В плане культурном об этом времени прозорливо писал Мандельштам, как о домашнем периоде русской культуры, который прошел под знаком интеллигенции и народничества, о поре отпадения от великих европейских интересов, отторгнутости от великого лона, воспринимаемой почти как ересь. Он датировал эту эпоху, начиная с Аполлона Григорьева, - для нас это значит: с Крымской войны (22). Это время горчаковского сосредоточения России и победоносцевской ненависти к Европе; время, когда народники прокламировали некапиталистический путь, Достоевский призывал русских найти себе новую судьбу в Азии, а Толстой потрясал православие проповедью своеобразного буддизированного христианства. Евразийская интермедия 2 - это 20 - 30-е годы, время включения в уже созданный СССР Средней Азии, ее национально-территориального межевания и подавления басмачества, превращения Монголии в советский протекторат, ангажированности в Китае и дальневосточных битв с Японией, в том числе на монгольско-китайской границе.

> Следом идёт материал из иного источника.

/-- A write that passes R213's check leaves legal registers. -/
theorem write_keeps_ok {c d : Regs} {r : Reg} {v : Word} (hc : c.Ok) (h : c.write r v = .ok d) : d.Ok := by
  obtain ⟨haddr, hcrc, hcount⟩ := hc
  rcases write_ok_cases c d r v h with ⟨_, h1, h15, rfl⟩ | ⟨_, hv, rfl⟩ | ⟨_, _, rfl⟩ | ⟨_, _, rfl⟩ | ⟨_, rfl⟩ |
    ⟨_, rfl⟩ | ⟨_, rfl⟩ | ⟨_, hv, rfl⟩ | ⟨i, _, rfl⟩
  case inl =>
    refine ⟨fun h0 => ?_, hcrc, hcount⟩
    have h0' : v.toNat % 2 ^ 4 = 0 := by simpa using congrArg BitVec.toNat h0
    omega
  case inr.inl =>
    refine ⟨haddr, ?_, hcount⟩
    rcases hv with hv | hv
    · exact .inl (BitVec.eq_of_toNat_eq (by simp [hv]))
    · exact .inr (BitVec.eq_of_toNat_eq (by simp [hv]))
  case inr.inr.inr.inr.inr.inr.inr.inl =>
    refine ⟨haddr, hcrc, ?_⟩
    rw [BitVec.toNat_setWidth]
    exact Nat.le_trans (Nat.mod_le _ _) hv
  all_goals exact ⟨haddr, hcrc, hcount⟩

/-- A complete configuration has a first channel (R215). -/
theorem chanCount_pos_of_complete {c : Regs} (h : c.complete = true) : 0 < c.chanCount.toNat := by
  simp only [Regs.complete, Bool.and_eq_true, decide_eq_true_eq] at h
  omega

/-- A frame decoded with legal registers is sound (R36). -/
theorem decodeCand_frame_ok {c : Regs} {b : Bits} {f : Frame} (hc : c.Ok) (h : c.decodeCand b = .ok f) : f.Ok := by
  obtain ⟨haddr, hpay, hlen, hcrc, hw⟩ := decodedFrameLengths b _ _ _ _ f h
  have hpos : 0 < c.addrLen.toNat := by
    obtain ⟨hne, _⟩ := hc
    exact Nat.pos_of_ne_zero fun h => hne (BitVec.eq_of_toNat_eq h)
  have hmax := c.addrLen.isLt
  exact ⟨hpay, hlen, by omega, by omega, by rw [hcrc]; exact hw⟩

/-! ### The queues -/

/-- CONNECT adds its slot to the subscriber set and takes none out (R261). -/
theorem withSlot_getLsbD (c : BitVec 16) (k j : Nat) :
    (withSlot c k).getLsbD j = (c.getLsbD j || (decide (j < 16) && decide (j = k))) := by
  rw [withSlot, BitVec.getLsbD_or, BitVec.getLsbD_shiftLeft, BitVec.getLsbD_one]
  by_cases h : j < k
  · simp [h, Nat.ne_of_lt h]
  · simp [h, show j - k = 0 ↔ j = k by omega]

/-- CONNECT disconnects no slot (R34). -/
theorem isConnected_withSlot {s : State} {k j : Nat} (h : s.isConnected j = true) :
    ({ s with connected := withSlot s.connected k } : State).isConnected j = true := by
  rw [State.isConnected] at h ⊢
  rw [withSlot_getLsbD, h, Bool.true_or]

/-- POP replaces the queue of its own slot alone (R262). -/
theorem subq_set_getElem (s : State) (k : BitVec 4) (rest : List Frame) (j : Fin Config.slots) :
    (s.subq.set k.toNat rest k.isLt)[j] = if k.toNat = j then rest else s.subq[j] := by
  simp [Vector.getElem_set]

/-! ### The worker's lifecycle -/

/-- The part of the invariant that no worker's lifecycle decides. -/
def State.DataOk (s : State) : Prop := s.crc.Ok ∧ s.regs.Ok ∧ s.FramesOk ∧ s.SlotsOk ∧ s.TimeOk

theorem inv_iff_dataOk (s : State) : s.Inv ↔ s.DataOk ∧ s.RunOk ∧ s.FaultOk ∧ s.IdleOk := by
  simp only [State.Inv, State.DataOk]
  tauto

/-- A Running pipeline with a complete configuration, inside its table and with no fault (R24, R29). -/
theorem inv_of_running {s : State} (hd : s.DataOk) (hp : s.pipeState = .running) (hf : s.faultCause = .ok)
    (hc : s.regs.complete = true) (hi : s.scan.channelIndex.toNat < s.regs.chanCount.toNat) : s.Inv :=
  (inv_iff_dataOk s).mpr ⟨hd, fun _ => ⟨hc, hi⟩, by simp [State.FaultOk, hp, hf], fun h => by simp [hp] at h⟩

/-- The fatal condition sets worker and cause together (R226, R293). -/
theorem enterFaulted_inv {s : State} (hd : s.DataOk) : s.enterFaulted.Inv :=
  (inv_iff_dataOk _).mpr ⟨hd, fun h => (nomatch h), rfl, fun h => (nomatch h)⟩

theorem faultCause_ok {s : State} (hs : s.FaultOk) (hp : s.pipeState ≠ .faulted) : s.faultCause = .ok := by
  rw [hs, if_neg hp]

/-- A sample leaves the last success in the past (R30). -/
theorem afterSample_timeOk {s : State} (h : s.TimeOk) : s.afterSample.TimeOk :=
  BitVec.le_trans h (lastNow_le_clockSample s)

/-! ### Commands -/

/-- START's writes before its tuner call touch no part of the data but the clock and the scan (R216). -/
theorem startScan_dataOk {s : State} (hs : s.DataOk) : s.startScan.DataOk := by
  obtain ⟨hcrc, hregs, hframes, hslots, _⟩ := hs
  exact ⟨hcrc, hregs, hframes, hslots, BitVec.le_refl _⟩

theorem CommandEffect.keeps_inv {s t : State} {i : Instr} (h : CommandEffect s i t) (hs : s.Inv) : t.Inv := by
  obtain ⟨hcrc, hregs, hrun, hfault, hframes, hslots, htime, hidle⟩ := id hs
  have hdata : s.DataOk := ⟨hcrc, hregs, hframes, hslots, htime⟩
  cases h with
  | answers | fails => exact hs
  | initsCrc w u hu => exact ⟨CrcUnit.init_ok hu, hregs, hrun, hfault, hframes, hslots, htime, hidle⟩
  | shiftsCrc b u hu => exact ⟨CrcUnit.shift_ok hu, hregs, hrun, hfault, hframes, hslots, htime, hidle⟩
  | writesRegister r v c hv hp hc =>
    exact ⟨hcrc, write_keeps_ok hregs hc, fun h => absurd h hp, hfault, hframes, hslots, htime, hidle⟩
  | starts hs ht =>
    obtain ⟨_, _, hnf, _, hc⟩ := hs
    have hcause : s.faultCause = .ok := faultCause_ok hfault hnf
    rw [inv_respond]
    exact inv_of_running (startScan_dataOk hdata) rfl hcause hc (chanCount_pos_of_complete hc)
  | startFaults hs ht =>
    rw [inv_respond]
    exact enterFaulted_inv (startScan_dataOk hdata)
  | stops | pushes => exact hs
  | connects k hd =>
    have hslots' : ({ s with connected := withSlot s.connected k.toNat } : State).SlotsOk := fun j hj =>
      hslots j (by
        by_contra hc
        rw [isConnected_withSlot (by simpa using hc)] at hj
        cases hj)
    exact ⟨hcrc, hregs, hrun, hfault, hframes, hslots', htime, hidle⟩
  | pops k f rest hd hc hq =>
    obtain ⟨hqueued, hslot⟩ := hframes
    have hqk : s.subq[(⟨k.toNat, k.isLt⟩ : Fin Config.slots)] = f :: rest := hq
    have hrest : ∀ g ∈ rest, g.Ok := fun g hg => hslot ⟨k.toNat, k.isLt⟩ g (hqk ▸ List.mem_cons_of_mem _ hg)
    rw [inv_respond]
    refine ⟨hcrc, hregs, hrun, hfault, ⟨hqueued, fun j g hg => ?frames⟩, fun j hj => ?slots, htime, fun hp => ?idle⟩
    case frames =>
      replace hg : g ∈ (s.subq.set k.toNat rest k.isLt)[j] := hg
      rw [subq_set_getElem] at hg
      split at hg
      · exact hrest g hg
      · exact hslot j g hg
    case slots =>
      replace hj : s.isConnected j = false := hj
      have hkj : k.toNat ≠ j := fun h => by rw [h, hj] at hc; cases hc
      exact (subq_set_getElem s k rest j).trans ((if_neg hkj).trans (hslots j hj))
    case idle =>
      obtain ⟨_, _, _, _, hempty⟩ := hidle hp
      cases hqk.symm.trans (hempty _)

/-! ### The workers -/

/-- The queue of sound frames with a decoded one behind it, and the success as the new last success (R220, R222). -/
theorem decodeSuccess_dataOk {s : State} {f : Frame} (hs : s.DataOk) (hf : f.Ok) :
    (s.decodeSuccess f s.lastNow).DataOk := by
  obtain ⟨hcrc, hregs, ⟨hqueued, hslot⟩, hslots, _⟩ := hs
  refine ⟨hcrc, hregs, ⟨fun g hg => ?_, hslot⟩, hslots, BitVec.le_refl _⟩
  rcases List.mem_append.mp hg with hg | hg
  · exact hqueued g hg
  · rw [List.mem_singleton.mp hg]
    exact hf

Как уж говорилось, это эпоха социализма в одной стране, - но в такой же мере золотой век эмигрантского евразийства. Все говорит об окончании этой евразийской интермедии где-то к началу 40-х: и настороженное отношение Сталина к революции Мао Цзэдуна; и ограниченность вовлечения СССР в корейскую войну по сравнению с Китаем; и та легкость, с которой наши вожди шли в 1950-х на отказ от многих военных дальневосточных приобретений (уступка Китаю Дайрена и Порт-Артура, готовность вернуть Японии часть Южных Курил). Похоже, война с Японией в 1945 г. была войной не по фазе, оправданная лишь как реванш за 1905 г., но реванш скорее демонстративный, успокаивающий самолюбие, нежели материальный.

Эта победа скорее должна была закончить незакрытые счеты на Дальнем Востоке - никаких перспектив в то время она не открывала. Само по себе наличие продолжительных евразийских разрывов в нашем напоре на Европу (Евро-Атлантику) позволяет установить важнейший факт: нарастание напряжения между Россией и Западом в последние три века никогда не начиналось с открытого вызова Запада нам, с того, чтобы силы коренной Евро-Атлантики вторглись на контролируемые нами территории-проливы. Всегда в начале цикла стоит наш вызов, даже тогда, когда со стороны Европы задолго планировался ход B. Так, биограф Гитлера Й.Фест отмечает, что для агрессии против России-СССР фюрер стремился предварительно дать нам оккупировать часть Промежуточной Европы (толкнув нас сделать ход А). И уж несомненно, что приходу Пан-Европы под Москву и на Волгу в огромной мере способствовало решение Сталина избавиться от буферной Польши в любом ее виде (23).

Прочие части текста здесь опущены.